What to produce:
Produce word for word the lines of the data below running from the one that has "l s).page = s.page := rfl" to the one that has "l s).maint = s.maint := rfl", inclusive, and no others.

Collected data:

---*---

/-! ### setLive -/

section
variable (s : State) (b : BufNo) (l : Live)
@[simp] theorem setLive_ports : (setLive b l s).ports = s.ports := rfl
@[simp] theorem setLive_pageMap : (setLive b l s).pageMap = s.pageMap := rfl
@[simp] theorem setLive_offers : (setLive b l s).offers = s.offers := rfl
@[simp] theorem setLive_dir : (setLive b l s).dir = s.dir := rfl
@[simp] theorem setLive_counts : (setLive b l s).counts = s.counts := rfl
@[simp] theorem setLive_pendingTicks : (setLive b l s).pendingTicks = s.pendingTicks := rfl
@[simp] theorem setLive_walkList : (setLive b l s).walkList = s.walkList := rfl
@[simp] theorem setLive_walkPhase : (setLive b l s).walkPhase = s.walkPhase := rfl
@[simp] theorem setLive_walkPos : (setLive b l s).walkPos = s.walkPos := rfl
@[simp] theorem setLive_tcLast : (setLive b l s).tcLast = s.tcLast := rfl
@[simp] theorem setLive_tcGrant : (setLive b l s).tcGrant = s.tcGrant := rfl
@[simp] theorem setLive_underway : (setLive b l s).underway = s.underway := rfl
@[simp] theorem setLive_freeList : (setLive b l s).freeList = s.freeList := rfl
@[simp] theorem setLive_scrubQueue : (setLive b l s).scrubQueue = s.scrubQueue := rfl
@[simp] theorem setLive_mem : (setLive b l s).mem = s.mem := rfl
@[simp] theorem setLive_memLast : (setLive b l s).memLast = s.memLast := rfl
@[simp] theorem setLive_jobs : (setLive b l s).jobs = s.jobs := rfl
@[simp] theorem setLive_page : (setLive b l s).page = s.page := rfl
@[simp] theorem setLive_nextKind : (setLive b l s).nextKind = s.nextKind := rfl
@[simp] theorem setLive_lastCopy : (setLive b l s).lastCopy = s.lastCopy := rfl
@[simp] theorem setLive_reports : (setLive b l s).reports = s.reports := rfl
@[simp] theorem setLive_paused : (setLive b l s).paused = s.paused := rfl
@[simp] theorem setLive_prescaler : (setLive b l s).prescaler = s.prescaler := rfl
@[simp] theorem setLive_period : (setLive b l s).period = s.period := rfl
@[simp] theorem setLive_maint : (setLive b l s).maint = s.maint := rfl
@[simp] theorem setLive_hold : (setLive b l s).hold = s.hold := rfl
@[simp] theorem setLive_cfg : (setLive b l s).cfg = s.cfg := rfl
@[simp] theorem setLive_sdo : (setLive b l s).sdo = s.sdo := rfl
@[simp] theorem setLive_rst : (setLive b l s).rst = s.rst := rfl
@[simp] theorem setLive_freeCount : (setLive b l s).freeCount = s.freeCount := rfl
@[simp] theorem setLive_pending : (setLive b l s).pending = s.pending := rfl
end

/-! ### setOffer -/

section
variable (s : State) (id : OfferId) (o : Option Offer)
@[simp] theorem setOffer_ports : (setOffer id o s).ports = s.ports := rfl
@[simp] theorem setOffer_buffers : (setOffer id o s).buffers = s.buffers := rfl
@[simp] theorem setOffer_pageMap : (setOffer id o s).pageMap = s.pageMap := rfl
@[simp] theorem setOffer_dir : (setOffer id o s).dir = s.dir := rfl
@[simp] theorem setOffer_counts : (setOffer id o s).counts = s.counts := rfl
@[simp] theorem setOffer_pendingTicks : (setOffer id o s).pendingTicks = s.pendingTicks := rfl
@[simp] theorem setOffer_walkList : (setOffer id o s).walkList = s.walkList := rfl
@[simp] theorem setOffer_walkPhase : (setOffer id o s).walkPhase = s.walkPhase := rfl
@[simp] theorem setOffer_walkPos : (setOffer id o s).walkPos = s.walkPos := rfl
@[simp] theorem setOffer_tcLast : (setOffer id o s).tcLast = s.tcLast := rfl
@[simp] theorem setOffer_tcGrant : (setOffer id o s).tcGrant = s.tcGrant := rfl
@[simp] theorem setOffer_underway : (setOffer id o s).underway = s.underway := rfl
@[simp] theorem setOffer_freeList : (setOffer id o s).freeList = s.freeList := rfl
@[simp] theorem setOffer_scrubQueue : (setOffer id o s).scrubQueue = s.scrubQueue := rfl
@[simp] theorem setOffer_mem : (setOffer id o s).mem = s.mem := rfl
@[simp] theorem setOffer_memLast : (setOffer id o s).memLast = s.memLast := rfl
@[simp] theorem setOffer_jobs : (setOffer id o s).jobs = s.jobs := rfl
@[simp] theorem setOffer_page : (setOffer id o s).page = s.page := rfl
@[simp] theorem setOffer_nextKind : (setOffer id o s).nextKind = s.nextKind := rfl
@[simp] theorem setOffer_lastCopy : (setOffer id o s).lastCopy = s.lastCopy := rfl
@[simp] theorem setOffer_reports : (setOffer id o s).reports = s.reports := rfl
@[simp] theorem setOffer_paused : (setOffer id o s).paused = s.paused := rfl
@[simp] theorem setOffer_prescaler : (setOffer id o s).prescaler = s.prescaler := rfl
@[simp] theorem setOffer_period : (setOffer id o s).period = s.period := rfl
@[simp] theorem setOffer_maint : (setOffer id o s).maint = s.maint := rfl
@[simp] theorem setOffer_hold : (setOffer id o s).hold = s.hold := rfl
@[simp] theorem setOffer_cfg : (setOffer id o s).cfg = s.cfg := rfl
@[simp] theorem setOffer_sdo : (setOffer id o s).sdo = s.sdo := rfl
@[simp] theorem setOffer_rst : (setOffer id o s).rst = s.rst := rfl
@[simp] theorem setOffer_freeCount : (setOffer id o s).freeCount = s.freeCount := rfl
@[simp] theorem setOffer_pending : (setOffer id o s).pending = s.pending := rfl
end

---*---

Exercise result:
@[simp] theorem setLive_page : (setLive b l s).page = s.page := rfl
@[simp] theorem setLive_nextKind : (setLive b l s).nextKind = s.nextKind := rfl
@[simp] theorem setLive_lastCopy : (setLive b l s).lastCopy = s.lastCopy := rfl
@[simp] theorem setLive_reports : (setLive b l s).reports = s.reports := rfl
@[simp] theorem setLive_paused : (setLive b l s).paused = s.paused := rfl
@[simp] theorem setLive_prescaler : (setLive b l s).prescaler = s.prescaler := rfl
@[simp] theorem setLive_period : (setLive b l s).period = s.period := rfl
@[simp] theorem setLive_maint : (setLive b l s).maint = s.maint := rfl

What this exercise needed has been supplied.